(Beginning of Data excerpts)

/-! Batches (R181-R184). -/

/-- The batch number after one (R181). -/
def nextBatch (n : Nat) : Nat := if n ≥ 0xFFFF then 1 else n + 1
/-- Write a deck's state; the last AVAILABLE deck of a core is never throttled, and that is reported instead (R365). -/
def State.putDeck (s : State) (core d v : Nat) : State :=
  let site := siteOfCore core
  if v = 1 ∧ s.deck core d = 0 ∧ (List.range 4).all (fun x => x == d || s.deck core x != 0) then s.logEvent site evThermal 4 (deckUnit core d) 0 0
  else if s.deck core d = v then s
  else (s.setDeck core d v).logEvent site evDeck 4 (deckUnit core d) 0 0
/-- Some open batch of the core uses a deck. -/
def Core.deckOpen (c : Core) (d : Nat) : Bool := c.batches.any (fun b => !b.closed && b.fixed && b.decks.getLsbD d)
/-- Some batch of the core is open, with its decks fixed. -/
def Core.batchOpen (c : Core) : Bool := c.batches.any (fun b => !b.closed && b.fixed)
/-- Apply the deck states that waited for a batch's close (R175, R306, R365): one that a deck's heat asks for when no batch is open, one that
firmware wrote when no open batch uses the deck. What firmware wrote is applied as it stands. -/
def State.applyDecks (s : State) (core : Nat) : State :=
  ((s.core core).pendDecks.filter (fun p => if p.2.2 then !(s.core core).deckOpen p.1 else !(s.core core).batchOpen)).foldl (fun t p =>
    let u := if p.2.2 then (t.setDeck core p.1 p.2.1.toNat).logEvent (siteOfCore core) evDeck 4 (deckUnit core p.1) 0 0
      else t.putDeck core p.1 p.2.1.toNat
    u.setCore core { u.core core with pendDecks := Table.erase (u.core core).pendDecks p.1 }) s
/-- BFENCE (R181): the close mark takes an entry of the queue. A batch that has ended in a run-time error is complete as
it is closed, though its close mark is held (R179, R181). -/
def execBfence (f : RRR) (s : State) : Host.Outcome State Fault Refusal :=
  issue (.bfence f) s (fun e s =>
    let c := s.core e.core
    if c.mq.length ≥ mqMax then stall s
    else
      let b := { openBatchOf e c with closed := true, clock := e.wg.oclk }
      let rep : DeckReport :=
        if b.err then b.report
        else { batch := b.num, err := false, decks := b.decks, passes := 0, promos := 0, ballast := 0, clock := e.wg.oclk, complete := false }
      let s0 := (acceptM e .close 0 none b s).applyDecks e.core
      let s1 := if b.err then s0.setCore e.core ((s0.core e.core).dropBatch b) else s0
      finishC e (fun d => { d with
        lastBatch := if b.err then b.num else d.lastBatch, openBatch := nextBatch b.num, batchWrap := d.batchWrap || decide (b.num ≥ 0xFFFF),
        reports := (d.reports ++ [rep]).drop (d.reports.length + 1 - 8) }.writeRegs e.tick
          [{ scalar := true, reg := f.d.toNat, thread := 0, val := BitVec.ofNat 32 b.num }]) s1)

/-- A batch number that the coach has closed (R181). -/
def Coach.hasClosed (c : Coach) (n : Nat) : Bool := decide (n ≠ 0 ∧ n ≠ c.openBatch) && (decide (n < c.openBatch) || c.batchWrap)
/-- The closed batches of a coach that have not completed and lie among the 2^15 numbers that end at n in closing order. -/
def Core.awaited (c : Core) (slot k n : Nat) : List Batch :=
  c.batches.filter (fun b => b.slot == slot && b.k == k && b.closed && decide ((n + 0xFFFF - b.num) % 0xFFFF < 2 ^ 15))
/-- The queue holds the batch behind a halt. -/
def Core.heldBatch (c : Core) (b : Batch) : Bool := c.mq.any (fun m => m.slot == b.slot && m.k == b.k && m.batch == b.num && c.held m)
/-- BWAIT (R181): the acquire is of the batch clocks, of which the last closed batch's is the largest. -/
def execBwait (f : RRR) (s : State) : Host.Outcome State Fault Refusal :=
  issue (.bwait f) s (fun e s =>
    let v := e.sop 0 f.a
    let n := v.toNat
    let c := s.core e.core
    if n ≥ 2 ^ 16 ∨ e.c.hasClosed n = false then trapAll e (.bwait f) cMTX_DESC (v.zeroExtend 64) s
    else
      let l := c.awaited e.ref.slot e.ref.k n
      if l.any c.heldBatch then trapAll e (.bwait f) cENGINE_HALT 0 s
      else if !l.isEmpty then waitIn e (.bwait f) .waitBatch { Wait.none with batch := some n } s
      else
        let k := (e.c.reports.find? (fun r => r.batch == n)).map DeckReport.clock
        finish e (s.acquireOpt e.ref.slot scWG k))

/-- The writes of MREP: a quad. -/
def mrepWrites (d : Nat) (r : Option DeckReport) : List RegWrite :=
  let ws := match r with | some r => r.wordsOf | none => [0, 0, 0, 0]
  (List.zip (List.range 4) ws).map (fun w => { scalar := true, reg := d + w.1, thread := 0, val := w.2 })
def execMrep (f : RRR) (s : State) : Host.Outcome State Fault Refusal :=
  issue (.mrep f) s (fun e s =>
    let v := e.sop 0 f.a
    let n := v.toNat % 2 ^ 16
    if n = e.c.openBatch then trapAll e (.mrep f) cMTX_DESC (v.zeroExtend 64) s
    else
      match e.c.reports.find? (fun r => r.batch == n) with
      | some r =>
        if r.complete then track e (.mrep f) .performed false none (mrepWrites f.d.toNat (some r)) s
        else track e (.mrep f) (.mrep n f.d.toNat) false none (e.c.pendingRun f.d.toNat 4) s
      | none => track e (.mrep f) .performed false none (mrepWrites f.d.toNat none) s)
/-- MXVER and the size of the matrix save image (R184, R214). -/
def mxver : Nat := 1
def imageBytes : Nat := 1048576
def execMqry (f : RRR) (s : State) : Host.Outcome State Fault Refusal :=
  issue (.mqry f) s (fun e s =>
    let v := e.sop 0 f.a
    let c := s.core e.core
    let out (x y : Nat) : State := track e (.mqry f) .performed false none (putRun true f.d.toNat 2 0 (x + 2 ^ 32 * y)) s
    match v.toNat with
    | 0 => out ((s.decksAvail e.core).toNat + (if s.epol.getLsbD 2 then 16 else 0) + (if (Table.find c.halted e.ctx).isSome then 32 else 0)) c.mq.length
    | 1 => out ((List.range 32).foldl (fun a n => if c.invalidTile e.wg.gid n then a + 2 ^ n else a) 0) 0
    | 2 => out e.c.openBatch e.c.lastBatch
    | 3 => out mxver imageBytes
    | _ => trapAll e (.mqry f) cMTX_DESC (v.zeroExtend 64) s)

(End of Data excerpts)

What this task involves
Nothing past the line containing "def Core.batchOpen (c" should be restated; transcribe the material exactly from its first line through that line.

Task result
/-! Batches (R181-R184). -/

/-- The batch number after one (R181). -/
def nextBatch (n : Nat) : Nat := if n ≥ 0xFFFF then 1 else n + 1
/-- Write a deck's state; the last AVAILABLE deck of a core is never throttled, and that is reported instead (R365). -/
def State.putDeck (s : State) (core d v : Nat) : State :=
  let site := siteOfCore core
  if v = 1 ∧ s.deck core d = 0 ∧ (List.range 4).all (fun x => x == d || s.deck core x != 0) then s.logEvent site evThermal 4 (deckUnit core d) 0 0
  else if s.deck core d = v then s
  else (s.setDeck core d v).logEvent site evDeck 4 (deckUnit core d) 0 0
/-- Some open batch of the core uses a deck. -/
def Core.deckOpen (c : Core) (d : Nat) : Bool := c.batches.any (fun b => !b.closed && b.fixed && b.decks.getLsbD d)
/-- Some batch of the core is open, with its decks fixed. -/
def Core.batchOpen (c : Core) : Bool := c.batches.any (fun b => !b.closed && b.fixed)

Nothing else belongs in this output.